340 g di riso Carnaroli

800 g fave fresche (da sgusciare)

400 g seppie (medie)

1 cipolla

½ bicchiere di vino bianco (secco)

prezzemolo e menta freschi qb

olio evo qb

1 lt brodo vegetale (1 carota, e costa sedano, ½ cipolla)*

1 noce di burro per mantecare

1 spicchio d’aglio

sale integrale qb

pepe bianco qb

farina di riso qb

olio di semi di arachide qb

 

Preparazione

Sgusciate le fave e lessatele in acqua bollente salata per 5-6 minuti. Scolatele ed eliminate la buccia; riducete metà delle fave in purea utilizzando il mixer ad immersione o anche i rebbi di una forchetta.

Lavate le seppie, pulitele eliminando gli occhi, il becco e l’osso. Separate i tentacoli dal corpo e riducete quest’ultimo a striscioline.

Saltate le striscioline di seppia in una padella antiaderente con pocho olio evo ed uno spicchio d’aglio schiacciato, cuocete brevemente, salate e pepate.

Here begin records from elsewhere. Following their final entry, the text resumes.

/-- Settles O60: an unknown request by what its payload carries, and the others by the first test that turns them away. -/
theorem requestsAreTurnedAway : Obligations.RequestsAreTurnedAway := by
  refine ⟨fun s o src seq p h hp hn => ?_, fun s r hw hr hsrc => ⟨fun hstop => ?_, fun hs hu ht => ?_, fun p hs hu ht hp => ?_⟩⟩
  · have harrives : s.payloadArrives src seq p = (s.heard src.toNat).takePayload src seq p := if_neg (Nat.not_lt.2 hp)
    have hx : exec (.unknownRequest src seq p) s = .next ((s.heard src.toNat).takePayload src seq p).settle :=
      congrArg (fun t : State => Host.Outcome.next t.settle) harrives
    rw [hx]
    refine congrArg Host.Outcome.next ?_
    rcases p with _ | ⟨c, _ | ⟨d, l⟩⟩
    · rw [State.takePayload_short s src seq rfl]
      exact State.requestArrives_says h (cls := 0) (code := 0) (hd := unknownReq) (st := .unknownRequest) rfl
    · rw [State.takePayload_short s src seq rfl]
      exact State.requestArrives_says h (cls := c.toNat) (code := 0) (hd := unknownReq) (st := .unknownRequest) rfl
    · have hl : l.length ≤ 46 := Nat.le_of_add_le_add_right (b := 2) hp
      obtain ⟨h1, -, h3⟩ := State.takes_iff.1 h
      rw [State.takePayload_named s src seq c d l hl, handlerOf_of_not_named hn]
      exact State.requestArrives_says (r := { src, seq, args := l }) (State.takes_iff.2 ⟨h1, hl, h3⟩) (cls := c.toNat)
        (code := d.toNat) (hd := unknownReq) (st := .unknownRequest) rfl
  · refine congrArg Host.Outcome.next ?_
    rw [State.requestArrives_other hr hsrc]
    unfold State.takeRequest
    rw [if_pos hstop]
    exact State.settle_of_idle hw
  · refine congrArg Host.Outcome.next ?_
    rw [State.requestArrives_other hr hsrc]
    unfold State.takeRequest State.originatorOf
    rw [if_neg (by simp [hs]; omega), if_neg hsrc, if_neg ht]
    exact State.settle_of_idle hw
  · refine congrArg Host.Outcome.next ?_
    rw [State.requestArrives_other hr hsrc]
    unfold State.takeRequest State.originatorOf
    rw [if_neg (by simp [hs]; omega), if_neg hsrc, if_pos ht]
    dsimp only
    rw [State.received_excise, show (s.received .excise).inProgress .excise = some p from hp]
    dsimp only
    rw [State.settle_of_idle (s := (s.received .excise).formReply ..) ((State.formReply_work ..).trans hw)]
    congr 1
    simp [putNat, beBytes]

end Sys2Proof.Machine
end

section
/-! PROOFS. Offers of the part's own blocks that follow each other, and what a notice leaves of their checks (R151 to R159). -/

namespace Sys2Proof.Machine

-- One declaration after the other: side by side, their stacks are more than the check's bound on memory.
set_option Elab.async false

/-! ## Room for an offer -/

/-- The checks of an offer read the committed tables, the modes and the filter alone. -/
theorem State.roomFor_congr {s t : State} (ht : t.tables = s.tables) (hv : t.vessels = s.vessels) (hf : t.filter = s.filter)
    (st code : Nat) (o : Origin) : t.roomFor st code o = s.roomFor st code o := by
  unfold State.roomFor State.modeAllows State.vessel
  rw [ht, hv, hf]

theorem State.roomFor_post (s : State) (k : NoticeKind) (c : SourceClass) (i n : Nat) (v : Int) (st code : Nat) (o : Origin) :
    (s.post k c i n v).roomFor st code o = s.roomFor st code o :=
  State.roomFor_congr (State.post_tables ..) (State.post_vessels ..) (State.post_filter ..) ..

/-- An offer at the back of the queue leaves room for one of another key, where a slot is left. -/
theorem State.roomFor_queued {s : State} {st' code' : Nat} {o' : Origin} (h : s.roomFor st' code' o' = true) {st code : Nat}
    (hne : st ≠ st' ∨ code ≠ code') (hlen : s.filter.queue.length < 15) (a : Int) (o : Origin) (p : Purpose) :
    (s.queued st code a o p).roomFor st' code' o' = true := by
  obtain ⟨h1, h2, h3, h4, h5, h6, h7, -, h9⟩ := State.roomFor_iff.1 h
  refine State.roomFor_iff.2 ⟨h1, h2, h3, h4, h5, h6, ?_, ?_, h9⟩
  · unfold Filter.entry at h7
    simp only [State.queued, State.onFilter_filter, Filter.entry, List.find?_append, h7, Option.none_or, List.find?_singleton]
    rw [if_neg]
    simp only [QEntry.keyed, Bool.and_eq_true, decide_eq_true_eq, not_and]
    exact fun hst hcode => hne.elim (fun hn => hn hst) (fun hn => hn hcode)
  · simp only [State.queued, State.onFilter_filter, List.length_append, List.length_singleton]
    omega

theorem State.queued_length (s : State) (st code : Nat) (a : Int) (o : Origin) (p : Purpose) :
    (s.queued st code a o p).filter.queue.length = s.filter.queue.length + 1 := by
  simp [State.queued]

theorem State.noArg_congr {s t : State} (h : t.filter = s.filter) : t.noArg = s.noArg := by
  unfold State.noArg
  rw [h]

/-! ## Offers to a steep's stations -/

theorem State.steepSend_none {s : State} {i : Fin 4} {station : SteepCfg → Option Nat}
    (h : (s.steepCfg i).bind station = none) (code : Nat) : s.steepSend i station code = s := by
  unfold State.steepSend
  rw [h]
  rfl

theorem State.steepSend_room {s : State} {i : Fin 4} {station : SteepCfg → Option Nat} {st code : Nat}
    (h : (s.steepCfg i).bind station = some st) (hroom : s.roomFor st code .sequencer = true)
    (hp : s.peatShut st code = false) (hd : dutyCode code = false) :
    s.steepSend i station code = s.queued st code s.noArg .sequencer (.vessel (steepNo i)) := by
  unfold State.steepSend
  rw [h]
  exact State.blockOffer_room (a := none) hroom hp (by decide) (State.burnerGuard_of_code hd _)

theorem State.steepSendArg_room {s : State} {i : Fin 4} {station : SteepCfg → Option Nat} {st code : Nat} {a : Int}
    (h : (s.steepCfg i).bind station = some st) (hroom : s.roomFor st code .sequencer = true) (hc : code ≠ cRUN)
    (hg : s.burnerGuard st code a = a) :
    s.steepSendArg i station code a = s.queued st code a .sequencer (.vessel (steepNo i)) := by
  unfold State.steepSendArg
  rw [h]
  exact State.blockOffer_room (a := some a) hroom (State.peatShut_of_code hc _) (by decide) hg

/-! ## Notices and replies beside other changes -/

/-- A change that neither the transmitter nor the notices read or touch: it can be made before or after a notice or a reply. -/
structure State.Beside (g : State → State) : Prop where
  onNotices : ∀ s f, g (s.onNotices f) = (g s).onNotices f
  onTrunk : ∀ s f, g (s.onTrunk f) = (g s).onTrunk f
  draw : ∀ s : State, g { s with draws := s.draws + 1 } = { g s with draws := (g s).draws + 1 }
  draws : ∀ s, (g s).draws = s.draws
  trunk : ∀ s, (g s).trunk = s.trunk
  notices : ∀ s, (g s).notices = s.notices
  mgmt : ∀ s, (g s).mgmt = s.mgmt
  tables : ∀ s, (g s).tables = s.tables
  clock : ∀ s, (g s).clock = s.clock
  source : ∀ s m, (g s).sourceState m = s.sourceState m

namespace State.Beside

variable {g : State → State} (h : State.Beside g)
include h

theorem promoteMark (s : State) : g s.promoteMark = (g s).promoteMark := by
  unfold State.promoteMark
  rw [h.notices]
  split
  · rw [h.onNotices, h.source]
  · rfl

Tritate finemente la cipolla e fatela appassire in una pentola con alcuni cucchiai di olio evo; aggiungete il riso e fatelo tostare bene per un paio di minuti mescolando. Sfumatelo con il vino bianco e fatelo evaporare bene; unite la purea di fave, salate ed iniziate a bagnare il riso con il brodo, poco per volta, portandolo a cottura mescolando e non facendolo asciugare troppo.

Arrivato a cottura, mantecate con il burro, unite prezzemolo e menta spezzettati e le seppie saltate in padella.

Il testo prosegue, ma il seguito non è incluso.